◆ **Exercise aim**: Using the listing below, set down each line from the line containing "theorem FreesEach.pool (s" through the line containing "rw [hf.layer, if_neg fun e : y", both ends included, exactly and with nothing added.

◆ **Task data**:
-- ==== Sys2Proof/Proofs/FreeFolds.lean ====
section
/-! Layer records freed one after another: a warm reset's cleanup, a CLEAR, the discard of a redo list (R18, R70, R171). -/

namespace Sys2Proof.Machine

/-- A step that frees a layer, with a report or without. -/
def FreesEach (f : State → LayerId → State) : Prop := ∀ s x, f s x = { s.freeLayer x with link := (f s x).link }

theorem freesEach_freeLayer : FreesEach State.freeLayer := fun _ _ => rfl

theorem freesEach_discardLayer (t : TrackId) (reason : DiscardReason) :
    FreesEach fun s x => s.discardLayer t x reason := fun _ _ => State.report_eq ..

section
variable {f : State → LayerId → State} (hf : FreesEach f)
include hf

theorem FreesEach.layer (s : State) (x y : LayerId) : (f s x).layer y = if y = x then none else s.layer y := by
  rw [hf]; exact layer_freeLayer s x y

theorem FreesEach.tracks (s : State) (x : LayerId) : (f s x).tracks = (s.freeLayer x).tracks := by rw [hf]
theorem FreesEach.pool (s : State) (x : LayerId) : (f s x).pool = (s.freeLayer x).pool := by rw [hf]
theorem FreesEach.mix (s : State) (x : LayerId) : (f s x).mix = (s.freeLayer x).mix := by rw [hf]

theorem FreesEach.foldl_layer (l : List LayerId) (s : State) (y : LayerId) :
    (l.foldl f s).layer y = if y ∈ l then none else s.layer y := by
  induction l generalizing s with
  | nil => rfl
  | cons x l ih =>
    rw [List.foldl_cons, ih, hf.layer]
    by_cases h : y ∈ l
    · rw [if_pos h, if_pos (List.mem_cons_of_mem _ h)]
    · rw [if_neg h]
      exact if_congr (by simp [h]) rfl rfl

/-- The blocks of the freed layers join the free list in their order (R97). -/
theorem FreesEach.foldl_free (l : List LayerId) (hl : l.Nodup) (s : State) :
    (l.foldl f s).pool.free
      = s.pool.free ++ l.flatMap fun x => namedBlocks (((s.layer x).map (·.map)).getD []) := by
  induction l generalizing s with
  | nil => exact (List.append_nil _).symm
  | cons x l ih =>
    obtain ⟨hx, hl⟩ := List.nodup_cons.1 hl
    have hsame : ∀ y ∈ l, (f s x).layer y = s.layer y := fun y hy => by
      rw [hf.layer, if_neg fun e : y = x => hx (e ▸ hy)]
    have hfirst : (f s x).pool.free = s.pool.free ++ namedBlocks (((s.layer x).map (·.map)).getD []) := by
      rw [hf.pool]
      cases h : s.layer x with
      | none => rw [freeLayer_none h]; exact (List.append_nil _).symm
      | some m => rw [pool_freeLayer h]; rfl
    rw [List.foldl_cons, ih hl, hfirst, List.flatMap_cons, List.append_assoc]
    congr 2
    exact List.flatMap_congr fun y hy => by rw [hsame y hy]

/-- No freed layer holds a voice or waits for one (R134). -/
theorem FreesEach.foldl_silent (l : List LayerId) (s : State) {x : LayerId} (hx : x ∈ l) (h : s.layer x ≠ none ∨ s.mix.Silent x) :
    (l.foldl f s).mix.Silent x := by
  have hkeep : ∀ (u : State) (y : LayerId), u.mix.Silent x → (f u y).mix.Silent x := fun u y hu => by
    rw [hf.mix]
    cases hy : u.layer y with
    | none => rw [freeLayer_none hy]; exact hu
    | some m => rw [mix_freeLayer hy]; exact hu.drop y
  refine foldl_reaches (I := fun u => u.layer x ≠ none ∨ u.mix.Silent x) (P := fun u => u.mix.Silent x) (x := x)
    (fun u y hu => ?_) (fun u hu => ?_) (fun u y _ hp => hkeep u y hp) l hx s h
  · by_cases e : y = x
    · subst e
      refine Or.inr ?_
      rcases hu with hu | hu
      · obtain ⟨m, hm⟩ := Option.ne_none_iff_exists'.1 hu
        rw [hf.mix, mix_freeLayer hm]
        exact Mix.silent_drop_same ..
      · exact hkeep u y hu
    · rw [hf.layer, if_neg fun e' => e e'.symm]
      exact hu.imp_right (hkeep u y)
  · rcases hu with hu | hu
    · obtain ⟨m, hm⟩ := Option.ne_none_iff_exists'.1 hu
      rw [hf.mix, mix_freeLayer hm]
      exact Mix.silent_drop_same ..
    · exact hkeep u x hu

/-- A track none of whose layers is freed stays. -/
theorem FreesEach.foldl_track_other (l : List LayerId) (s : State) {k : TrackId}
    (h : ∀ x ∈ l, (s.layer x).map (·.track) ≠ some k) : (l.foldl f s).track k = s.track k := by
  induction l generalizing s with
  | nil => rfl
  | cons x l ih =>
    have hstep : (f s x).track k = s.track k := by
      rw [State.track_congr (hf.tracks s x)]
      cases hx : s.layer x with
      | none => rw [freeLayer_none hx]
      | some m =>
        rw [track_freeLayer hx, if_neg fun e => h x List.mem_cons_self (by rw [hx, e]; rfl)]
    rw [List.foldl_cons, ih, hstep]
    intro y hy
    rw [hf.layer]
    split
    · simp
    · exact h y (List.mem_cons_of_mem _ hy)

end

/-! ### A track whose layers are freed -/

/-- Layer y is one of the track that the list frees. -/
def State.freesOf (s : State) (l : List LayerId) (k : TrackId) (y : LayerId) : Bool :=
  decide (y ∈ l) && decide ((s.layer y).map (·.track) = some k)

/-- A track's record behind frees: its lists without the freed layers, its span trimmed or not, and the rest as it was. -/
structure TrackFreed (s u : State) (l : List LayerId) (k : TrackId) : Prop where
  stack : (u.track k).stack = (s.track k).stack.filter fun y => !s.freesOf l k y
  redo : (u.track k).redo = (s.track k).redo.filter fun y => !s.freesOf l k y
  rest : u.track k = { s.track k with
    stack := (u.track k).stack, redo := (u.track k).redo, span := (u.track k).span, pass := (u.track k).pass
    passSet := (u.track k).passSet }
  span : (u.track k).span = (s.track k).span ∨ (u.track k).stack = [] ∧ (u.track k).redo = [] ∧ (u.track k).span = none

theorem Track.trimmed_lists (r : Track) : r.trimmed.stack = r.stack ∧ r.trimmed.redo = r.redo := by
  unfold Track.trimmed; split <;> exact ⟨rfl, rfl⟩

theorem Track.trimmed_rest (r : Track) :
    r.trimmed = { r with span := r.trimmed.span, pass := r.trimmed.pass, passSet := r.trimmed.passSet } := by
  unfold Track.trimmed; split <;> rfl

theorem Track.trimmed_span (r : Track) :
    r.trimmed.span = r.span ∨ r.stack = [] ∧ r.redo = [] ∧ r.trimmed.span = none := by
  unfold Track.trimmed
  split
  · next h => exact Or.inr ⟨h.1, h.2.1, rfl⟩
  · exact Or.inl rfl

theorem TrackFreed.refl (s : State) (k : TrackId) : TrackFreed s s [] k := by
  refine ⟨?_, ?_, rfl, Or.inl rfl⟩ <;> exact (List.filter_eq_self.2 fun _ _ => by simp [State.freesOf]).symm

/-- The free of one layer, seen from a track. -/
theorem trackFreed_freeLayer (s : State) (x : LayerId) (k : TrackId) : TrackFreed s (s.freeLayer x) [x] k := by
  cases h : s.layer x with
  | none =>
    have hp : ∀ y, s.freesOf [x] k y = false := fun y => by
      unfold State.freesOf
      by_cases e : y = x
      · simp [e, h]
      · simp [e]
    rw [freeLayer_none h]
    refine ⟨?_, ?_, rfl, Or.inl rfl⟩ <;> exact (List.filter_eq_self.2 fun y _ => by simp [hp]).symm
  | some m =>
    by_cases e : k = m.track
    · have hp : (fun y => !s.freesOf [x] k y) = fun y => decide (y ≠ x) := by
        funext y
        unfold State.freesOf
        by_cases ey : y = x
        · simp [ey, h, e]
        · simp [ey]
      have ht : (s.freeLayer x).track k = ((s.track k).without x).trimmed := by rw [track_freeLayer h, if_pos e]
      obtain ⟨h1, h2⟩ := Track.trimmed_lists ((s.track k).without x)
      refine ⟨?_, ?_, ?_, ?_⟩
      · rw [ht, h1, hp]; rfl
      · rw [ht, h2, hp]; rfl
      · rw [ht, Track.trimmed_rest]; rfl
      · rw [ht, h1, h2]; exact Track.trimmed_span _
    · have hp : ∀ y, s.freesOf [x] k y = false := fun y => by
        unfold State.freesOf
        by_cases ey : y = x
        · simp [ey, h, Ne.symm e]
        · simp [ey]
      have ht : (s.freeLayer x).track k = s.track k := by rw [track_freeLayer h, if_neg e]
      refine ⟨?_, ?_, by rw [ht], by rw [ht]; exact Or.inl rfl⟩ <;>
        rw [ht] <;> exact (List.filter_eq_self.2 fun y _ => by simp [hp]).symm

theorem TrackFreed.cons {s t u : State} {x : LayerId} {l : List LayerId} {k : TrackId} (hx : x ∉ l)
    (hl : ∀ y, t.layer y = if y = x then none else s.layer y) (h : TrackFreed s t [x] k) (g : TrackFreed t u l k) :
    TrackFreed s u (x :: l) k := by
  have hp : ∀ y, (!s.freesOf (x :: l) k y) = ((!t.freesOf l k y) && !s.freesOf [x] k y) := fun y => by
    unfold State.freesOf
    by_cases e : y = x
    · simp [e, hx]
    · have : t.layer y = s.layer y := by rw [hl, if_neg e]
      simp [e, this]
  have hfilter : ∀ L : List LayerId, (L.filter fun y => !s.freesOf [x] k y).filter (fun y => !t.freesOf l k y)
      = L.filter fun y => !s.freesOf (x :: l) k y := fun L => by
    rw [List.filter_filter]
    exact List.filter_congr fun y _ => (hp y).symm
  refine ⟨?_, ?_, ?_, ?_⟩
  · rw [g.stack, h.stack, hfilter]
  · rw [g.redo, h.redo, hfilter]
  · rw [g.rest, h.rest]
  · rcases g.span with e | e
    · rw [e]
      rcases h.span with e' | ⟨h1, h2, h3⟩
      · exact Or.inl e'
      · refine Or.inr ⟨?_, ?_, h3⟩
        · rw [g.stack, h1]; rfl
        · rw [g.redo, h2]; rfl
    · exact Or.inr e

theorem FreesEach.foldl_track {f : State → LayerId → State} (hf : FreesEach f) (l : List LayerId) (hl : l.Nodup) (s : State)
    (k : TrackId) : TrackFreed s (l.foldl f s) l k := by
  induction l generalizing s with
  | nil => exact TrackFreed.refl s k
  | cons x l ih =>
    obtain ⟨hx, hl⟩ := List.nodup_cons.1 hl
    have hone := trackFreed_freeLayer s x k
    have htr := State.track_congr (hf.tracks s x) k
    refine TrackFreed.cons hx (hf.layer s x) ⟨?_, ?_, ?_, ?_⟩ (ih hl (f s x)) <;> rw [htr]
    · exact hone.stack
    · exact hone.redo
    · exact hone.rest
    · exact hone.span

end Sys2Proof.Machine
end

◆ **Response**:
theorem FreesEach.pool (s : State) (x : LayerId) : (f s x).pool = (s.freeLayer x).pool := by rw [hf]
theorem FreesEach.mix (s : State) (x : LayerId) : (f s x).mix = (s.freeLayer x).mix := by rw [hf]

theorem FreesEach.foldl_layer (l : List LayerId) (s : State) (y : LayerId) :
    (l.foldl f s).layer y = if y ∈ l then none else s.layer y := by
  induction l generalizing s with
  | nil => rfl
  | cons x l ih =>
    rw [List.foldl_cons, ih, hf.layer]
    by_cases h : y ∈ l
    · rw [if_pos h, if_pos (List.mem_cons_of_mem _ h)]
    · rw [if_neg h]
      exact if_congr (by simp [h]) rfl rfl

/-- The blocks of the freed layers join the free list in their order (R97). -/
theorem FreesEach.foldl_free (l : List LayerId) (hl : l.Nodup) (s : State) :
    (l.foldl f s).pool.free
      = s.pool.free ++ l.flatMap fun x => namedBlocks (((s.layer x).map (·.map)).getD []) := by
  induction l generalizing s with
  | nil => exact (List.append_nil _).symm
  | cons x l ih =>
    obtain ⟨hx, hl⟩ := List.nodup_cons.1 hl
    have hsame : ∀ y ∈ l, (f s x).layer y = s.layer y := fun y hy => by
      rw [hf.layer, if_neg fun e : y = x => hx (e ▸ hy)]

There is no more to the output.